The first piston type vacuum pump was invented by Otto von Guericke to pump water out of mines as far back as 1640. He called the pumps “air pumps”. But the first person to use the vacuum pump to be able to form a glow discharge (plasma) in a vacuum tube was Michael Faraday. In 1838 he used brass electrodes and a vacuum of approximately 2 Torr. Torr [(named after Evangelista Torr (icelli)] is a unit of pressure, being the pressure necessary to support a column of mercury, one millimeter high at 0 °C and standard gravity (сила тяжести) equal to 1333.2 microbars. (Turn to page 106 for further information).
In 1852 W.R. Grove was the first to study what became known as “sputtering” although others had observed the effect while studying glow discharges. Grove used a tip of wire as the coating source and sputtered a deposit onto a highly polished silver surface held close to the wire at a pressure of about O.5 Torr.

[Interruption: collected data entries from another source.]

theorem roundTo_rtz {f : FloatFmt} (ok : FormatOk f) (neg : Bool) {m : Nat} {e : Int} (h : numVal (.fin false m e) ≤ gridVal f f.top) :
    roundTo f .rtz false (.fin neg m e) = signBit f neg + gridBits f .rtz false m e := by
  have hbits : gridBits f .rtz neg m e = gridBits f .rtz false m e := by cases neg <;> simp [gridBits_mirror, mirror]
  rw [roundTo_fin, hbits, if_neg (not_lt.2 (gridBits_rtz_le ok h))]
  rfl

/-- Rounding to the nearest moves a number by half a step at most. -/
theorem gridBits_rne_near {f : FloatFmt} (ok : FormatOk f) (m : Nat) (e : Int) :
    |gridVal f (gridBits f .rne false m e) - numVal (.fin false m e)| ≤ gridUlp f (gridBits f .rtz false m e) / 2 := by
  obtain ⟨hlo, hhi⟩ := gridBits_between f ok.frac m e
  have hup := gridBits_up f ok.frac (mode := .rne) (fun _ h => by cases h) m e
  have hpos := gridUlp_pos f (gridBits f .rtz false m e)
  rw [gridVal_succ] at hhi
  rw [hup, roundsUp, gridPart, abs_le]
  split
  next h =>
    have hhalf : 1 / 2 ≤ (numVal (.fin false m e) - gridVal f (gridBits f .rtz false m e)) / gridUlp f (gridBits f .rtz false m e) := by
      rcases of_decide_eq_true h with h | h
      · exact h.le
      · exact h.1.ge
    rw [le_div_iff₀ hpos] at hhalf
    rw [gridVal_succ]
    constructor <;> linarith
  next h =>
    have hhalf := not_lt.1 (not_or.1 (mt decide_eq_true h)).1
    rw [div_le_iff₀ hpos] at hhalf
    rw [add_zero]
    constructor <;> linarith

/-- A number not beyond the largest magnitude is rounded to the nearest without overflow. -/
theorem gridBits_rne_le {f : FloatFmt} (ok : FormatOk f) {m : Nat} {e : Int} (h : numVal (.fin false m e) ≤ gridVal f f.top) :
    gridBits f .rne false m e ≤ f.top := by
  have hup := gridBits_up f ok.frac (mode := .rne) (fun _ h => by cases h) m e
  rcases (gridBits_rtz_le ok h).lt_or_eq with hlt | heq
  · split at hup <;> omega
  · have hval := le_antisymm h (heq ▸ (gridBits_between f ok.frac m e).1)
    exact (gridBits_exact f .rne false ok.frac hval).le

/-- Half a step of F32 at a number that is not zero: what rounding to the nearest moves it by at most. -/
def halfStep (m : Nat) (e : Int) : ℚ := if m = 0 then 0 else 2 ^ (stepExp m e - 1)

theorem halfStep_le (m : Nat) (e : Int) : halfStep m e ≤ 2 ^ (stepExp m e - 1) := by
  unfold halfStep
  split
  · positivity
  · exact le_rfl

theorem half_step_near (m : Nat) (e : Int) : |gridVal fF32 (gridBits fF32 .rne false m e) - numVal (.fin false m e)| ≤ halfStep m e := by
  by_cases hm : m = 0
  · have hbits : gridBits fF32 .rne false m e = 0 := if_pos hm
    rw [hbits, gridVal_zero, hm, numVal_zero, sub_zero, abs_zero]
    exact le_rfl
  · refine (gridBits_rne_near f32_ok m e).trans_eq ?_
    rw [gridUlp_stepExp hm, halfStep, if_neg hm, zpow_sub_one₀ two_ne_zero]
    rfl

/-- Rounding to the nearest in F32: a magnitude half a step away at most, with the sign. -/
theorem roundTo_rne_near (neg : Bool) {m : Nat} {e : Int} (h : numVal (.fin false m e) ≤ gridVal fF32 fF32.top) :
    ∃ g, g ≤ fF32.top ∧ roundTo fF32 .rne false (.fin neg m e) = signBit fF32 neg + g
      ∧ |gridVal fF32 g - numVal (.fin false m e)| ≤ halfStep m e := by
  have hbits : gridBits fF32 .rne neg m e = gridBits fF32 .rne false m e := by cases neg <;> simp [gridBits_mirror, mirror]
  refine ⟨_, gridBits_rne_le f32_ok h, ?_, half_step_near m e⟩
  rw [roundTo_fin, hbits, if_neg (not_lt.2 (gridBits_rne_le f32_ok h))]
  rfl

/-! ## A free value within a tolerance (log 6) -/

/-- What is chosen is the candidate where it is near enough, or else the nearest number. -/
theorem within_cases (x tol : Num) (cand : Nat) :
    (within x tol cand = cand ∧ IsFin (floatVal fF32 cand) ∧ nearTo (floatVal fF32 cand) x tol) ∨ within x tol cand = roundTo fF32 .rne false x := by
  unfold within
  cases h : floatVal fF32 cand with
  | nan | inf => exact .inr rfl
  | fin neg m e =>
    dsimp only
    split
    next hnear => exact .inl ⟨rfl, isFin_fin .., hnear⟩
    next => exact .inr rfl

/-- Where half a step is not more than the tolerance, the choice lies within it. -/
theorem within_near {neg : Bool} {m : Nat} {e : Int} {tol : Num} (cand : Nat) (ht : IsFin tol)
    (htop : numVal (.fin false m e) ≤ gridVal fF32 fF32.top) (hstep : halfStep m e ≤ numVal tol) :
    nearTo (floatVal fF32 (within (.fin neg m e) tol cand)) (.fin neg m e) tol := by
  rcases within_cases (.fin neg m e) tol cand with ⟨hw, -, hnear⟩ | hw
  · rwa [hw]
  · obtain ⟨g, hg, hround, hdist⟩ := roundTo_rne_near neg htop
    obtain ⟨hfin, hval⟩ := floatVal_signed f32_ok neg hg
    rw [hw, hround, nearTo_iff hfin (isFin_fin ..) ht, hval, numVal_signed, abs_signOf_mul_sub]
    exact hdist.trans hstep

/-- Of a number that is not negative, with a candidate without a sign, the choice is a magnitude. -/
theorem within_positive {m : Nat} {e : Int} {tol : Num} {cand : Nat} (hc : cand < 2 ^ 31) (ht : IsFin tol)
    (htop : numVal (.fin false m e) ≤ gridVal fF32 fF32.top) (hstep : halfStep m e ≤ numVal tol) :
    within (.fin false m e) tol cand ≤ fF32.top
    ∧ |gridVal fF32 (within (.fin false m e) tol cand) - numVal (.fin false m e)| ≤ numVal tol := by
  have hle : within (.fin false m e) tol cand ≤ fF32.top := by
    rcases within_cases (.fin false m e) tol cand with ⟨hw, ⟨neg, n, k, hfin⟩, -⟩ | hw
    · rw [hw]
      obtain ⟨g, hg, hbits, -⟩ := exists_magnitude f32_ok (hc.trans (by decide)) hfin
      cases neg with
      | false => simpa [signBit, hbits] using hg
      | true =>
        have hsign : signBit fF32 true = 2 ^ 31 := rfl
        omega
    · obtain ⟨g, hg, hround, -⟩ := roundTo_rne_near false htop
      rw [hw, hround]
      simpa [signBit] using hg
  obtain ⟨hfin, hval⟩ := floatVal_magnitude f32_ok hle
  refine ⟨hle, ?_⟩
  rw [← hval]
  exact (nearTo_iff hfin (isFin_fin ..) ht).1 (within_near cand ht htop hstep)

end Sys2Proof.Machine
end
section
/-! PROOFS. Quotients and roots with a sticky bit stand on the same side of short numbers as the exact ones do; VRCP and VRSQ (R144, log 6). -/

namespace Sys2Proof.Machine

open Sys2Proof

/-! ## Quotients -/

/-- Twice a truncated result, and a sticky bit where it is not exact. -/
def stickied (q : Nat) (exact : Prop) [Decidable exact] : Nat := 2 * q + if exact then 0 else 1

/-- A quotient with its sticky bit stands on the same side of a whole number as the exact quotient. -/
theorem quotient_side (a n N : Nat) (hn : 0 < n) :
    (stickied (a / n) (a % n = 0) ≤ 2 * N ↔ a ≤ N * n) ∧ (2 * N ≤ stickied (a / n) (a % n = 0) ↔ N * n ≤ a) := by
  have hq := Nat.div_add_mod' a n
  have hr := Nat.mod_lt a hn
  unfold stickied
  generalize a / n = q at *
  generalize a % n = r at *
  subst hq
  constructor
  · rcases Nat.lt_or_ge N q with h | h
    · have := Nat.mul_le_mul_right n h
      rw [Nat.succ_mul] at this
      split <;> omega
    · rcases h.eq_or_lt with rfl | h
      · split <;> omega
      · have := Nat.mul_le_mul_right n h
        rw [Nat.succ_mul] at this
        split <;> omega
  · rcases Nat.lt_or_ge q N with h | h
    · have := Nat.mul_le_mul_right n h
      rw [Nat.succ_mul] at this
      split <;> omega
    · have := Nat.mul_le_mul_right n h
      split <;> omega

/-- A number of 25 bits and a little more: a magnitude of F32 in half its unit, and its neighbours. -/
def shortBound : Nat := 2 ^ 25 + 4

/-- A value stands on the same side of every short number `y` as the number that the conditions `le y` and `ge y` compare. -/
def SameSide (d : ℚ) (le ge : ℚ → Prop) : Prop :=
  ∀ (Y : Nat) (p : Int), Y ≤ shortBound → (d ≤ Y * 2 ^ p ↔ le (Y * 2 ^ p)) ∧ (Y * 2 ^ p ≤ d ↔ ge (Y * 2 ^ p))

/-- The significand of a reciprocal with its sticky bit. -/
def rcpMant (n : Nat) : Nat := stickied (2 ^ (64 + Nat.log2 n + 1) / n) (2 ^ (64 + Nat.log2 n + 1) % n = 0)

theorem numDiv_one (neg : Bool) {n : Nat} (hn : n ≠ 0) (g : Int) :
    numDiv 64 (.fin false 1 0) (.fin neg n g) = .fin neg (rcpMant n) (-g - (64 + Nat.log2 n + 1 : Nat) - 1) := by
  simp only [numDiv, hn, one_ne_zero, if_false, Bool.false_bne, zero_sub, Nat.one_shiftLeft]
  rfl

/-- A reciprocal of more than 64 bits. -/
theorem le_rcpQuotient {n : Nat} (hn : n ≠ 0) : 2 ^ 64 ≤ 2 ^ (64 + Nat.log2 n + 1) / n := by
  rw [Nat.le_div_iff_mul_le (Nat.pos_of_ne_zero hn), Nat.add_assoc, pow_add]
  exact Nat.mul_le_mul_left _ Nat.lt_log2_self.le

theorem rcpMant_ne_zero {n : Nat} (hn : n ≠ 0) : rcpMant n ≠ 0 := by
  have := le_rcpQuotient hn
  unfold rcpMant stickied
  omega

/-- A short number over a power of two against the reciprocal of a significand. -/
theorem rcpMant_side {n : Nat} (hn : n ≠ 0) {Y : Nat} (hY : Y ≤ shortBound) (i : Int) :
    ((rcpMant n : ℚ) ≤ 2 * (Y * 2 ^ i) ↔ (2 : ℚ) ^ (64 + Nat.log2 n + 1) ≤ Y * 2 ^ i * n)
    ∧ (2 * (Y * 2 ^ i) ≤ (rcpMant n : ℚ) ↔ Y * 2 ^ i * n ≤ (2 : ℚ) ^ (64 + Nat.log2 n + 1)) := by
  rcases le_or_gt 0 i with hi | hi
  · obtain ⟨k, rfl⟩ := Int.eq_ofNat_of_zero_le hi
    have h := quotient_side (2 ^ (64 + Nat.log2 n + 1)) n (Y * 2 ^ k) (Nat.pos_of_ne_zero hn)
    rw [zpow_natCast]
    exact_mod_cast h
  · have hq : ((2 ^ 64 : Nat) : ℚ) ≤ (2 ^ (64 + Nat.log2 n + 1) / n : Nat) := by exact_mod_cast le_rcpQuotient hn
    have hmant : ((2 ^ (64 + Nat.log2 n + 1) / n : Nat) : ℚ) ≤ rcpMant n := by
      exact_mod_cast (by unfold rcpMant stickied; omega : 2 ^ (64 + Nat.log2 n + 1) / n ≤ rcpMant n)
    have hprod : ((2 ^ (64 + Nat.log2 n + 1) / n : Nat) : ℚ) * n ≤ 2 ^ (64 + Nat.log2 n + 1) := by
      exact_mod_cast Nat.div_mul_le_self (2 ^ (64 + Nat.log2 n + 1)) n
    have hsmall : (Y : ℚ) * 2 ^ i < 2 ^ 26 := by
      have hYq : (Y : ℚ) ≤ shortBound := by exact_mod_cast hY
      have hpow : (2 : ℚ) ^ i ≤ 1 := zpow_le_one_of_nonpos₀ one_le_two hi.le
      calc (Y : ℚ) * 2 ^ i ≤ shortBound * 1 := mul_le_mul hYq hpow (by positivity) (by positivity)
        _ < 2 ^ 26 := by norm_num [shortBound]
    have hnq : (0 : ℚ) < n := by exact_mod_cast Nat.pos_of_ne_zero hn
    have hfar : (Y : ℚ) * 2 ^ i * n < 2 ^ (64 + Nat.log2 n + 1) := by
      refine lt_of_lt_of_le (mul_lt_mul_of_pos_right ?_ hnq) hprod
      push_cast at hq ⊢
      linarith
    have hless : 2 * ((Y : ℚ) * 2 ^ i) < rcpMant n := by
      push_cast at hq
      linarith
    exact ⟨iff_of_false (not_le.2 hless) (not_le.2 hfar), iff_of_true hless.le hfar.le⟩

He noted a coating on the silver surface when it was made the anode and the wire the cathode of an electrical circuit.
In 1858 Professor A.W. Wright of Yale University published a paper in the American Journal of Science and Arts on the use of an “electrical deposition apparatus” that he used to create mirrors. This form of deposition may have been arc evaporation based, rather than sputtering. T. Edison’s patent application for vacuum coating equipment differed from A. Wright’s. Edison successfully argued that his invention was a continuous (непрерывная) arc whereas Wright’s process was pulsed (импульсная) arc. Edison could therefore be said to be the first person to make commercial (промышленный, технический) use of sputtering.
The term CVD chemical vapor deposition was introduced later.
Now everything is coated with CVD, and masking is almost impossible. It is known that vacuum coatings offer more flexibility. It has a large potential for growth particularly in decorative business. Much depends on how fast designers and engineers will be educated in the field; and on pushing down prices.
All PVD processes can be separated into three stages: 1) Emission from a vapor source; 2) Vapor transport in a vacuum; 3) Condensation on the substrate.